§ **Goal of the exercise**:
Count how many lines in the data below include "that". Answer with the number only.

§ **Records for this exercise**:
-- ==== Sys2Proof/Tests/Slice0.lean ====
section
/-! SUPPORT. The model's own tests: the well-formedness smoke, decode words written out from spec/30_encoding.md, one-step
tests whose expected results are the vectors V-… of spec/95_test_vectors.md, and for each obligation with hypotheses a
witness that meets them. -/

namespace Sys2Proof.Tests

open Sys2Proof.Machine

/-! ### Helpers -/

/-- Some registers set, one after another. -/
def withRegs (s : State) : List (Reg × Int) → State
  | [] => s
  | (r, v) :: rest => withRegs (s.setReg r v) rest

/-- The launch state with `code` at `pc`, some registers set and some bytes placed. -/
def machine (pc : Int) (code : List Byte) (regs : List (Reg × Int)) (cells : List (Int × Byte)) : State :=
  withRegs ((cells.foldl (fun s e => s.setCell e.1 e.2) (State.reset.place pc code)).setPc pc) regs

/-- The outcome is a next state with a property. -/
def nextIs (r : Result) (p : State → Bool) : Bool :=
  match r with
  | .next t => p t
  | .fault _ => false
  | .refused _ => false

/-- The outcome is the Faulted state with this record, the pc where the record says. -/
def faultIs (r : Result) (e : FaultCause) (op : Byte) (pc : Int) (p : State → Bool) : Bool :=
  nextIs r fun t =>
    t.status == .faulted && t.fault == some { cause := e, opcode := op, pc0 := pc } && t.pc == pc && p t

/-- The core with an 8-bit register range. -/
def narrow : Config :=
  { Config.default with regMin := some 0, regMax := some 255 }

/-- The core that truncates. -/
def truncating : Config :=
  { Config.default with divRound := .truncate }

/-! ### Well-formedness: an operand byte cannot follow one that is past the end of memory (R80) -/

theorem test_wf_refuses_ldi : Instr.wf (.ldi .beyond (.byte 1#8)) = false := by decide
theorem test_wf_refuses_add : Instr.wf (.add .beyond (.byte 1#8)) = false := by decide
theorem test_wf_refuses_sub : Instr.wf (.sub .beyond (.byte 1#8)) = false := by decide
theorem test_wf_refuses_mul : Instr.wf (.mul .beyond (.byte 1#8)) = false := by decide
theorem test_wf_refuses_div : Instr.wf (.div .beyond (.byte 1#8)) = false := by decide
theorem test_wf_refuses_mod : Instr.wf (.mod .beyond (.byte 1#8)) = false := by decide
theorem test_wf_admits_cut_off : Instr.wf (.ldi (.byte 1#8) .beyond) = true := by decide
theorem test_complete_refuses_cut_off : Instr.complete (.prn .beyond) = false := by decide

/-! ### Decoding: words written bit by bit, bit 7 first, from the encodings of R80 and R85 -/

theorem test_decode_ldi : decode [0b10000010#8, 0b00000011#8, 0b11111111#8] =
    .ok (.ldi (.byte 3#8) (.byte 255#8), []) := by rfl
theorem test_decode_prn : decode [0b01000111#8, 0b00000111#8] = .ok (.prn (.byte 7#8), []) := by rfl
theorem test_decode_hlt : decode [0b00000001#8, 0b01000111#8] = .ok (.hlt, [0b01000111#8]) := by rfl
theorem test_decode_add : decode [0b10100000#8, 0b00000001#8, 0b00000010#8] =
    .ok (.add (.byte 1#8) (.byte 2#8), []) := by rfl
theorem test_decode_sub : decode [0b10100001#8, 0b00000001#8, 0b00000010#8] =
    .ok (.sub (.byte 1#8) (.byte 2#8), []) := by rfl
theorem test_decode_mul : decode [0b10100010#8, 0b00000001#8, 0b00000010#8] =
    .ok (.mul (.byte 1#8) (.byte 2#8), []) := by rfl
theorem test_decode_div : decode [0b10100011#8, 0b00000001#8, 0b00000010#8] =
    .ok (.div (.byte 1#8) (.byte 2#8), []) := by rfl
theorem test_decode_mod : decode [0b10100100#8, 0b00000001#8, 0b00000010#8] =
    .ok (.mod (.byte 1#8) (.byte 2#8), []) := by rfl
theorem test_decode_push : decode [0b01000101#8, 0b10000000#8] = .ok (.push (.byte 128#8), []) := by rfl
theorem test_decode_pop : decode [0b01000110#8, 0b00000100#8] = .ok (.pop (.byte 4#8), []) := by rfl
theorem test_decode_call : decode [0b01010000#8, 0b00000010#8] = .ok (.call (.byte 2#8), []) := by rfl
theorem test_decode_ret : decode [0b00010001#8] = .ok (.ret, []) := by rfl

§ **Expected output**:
3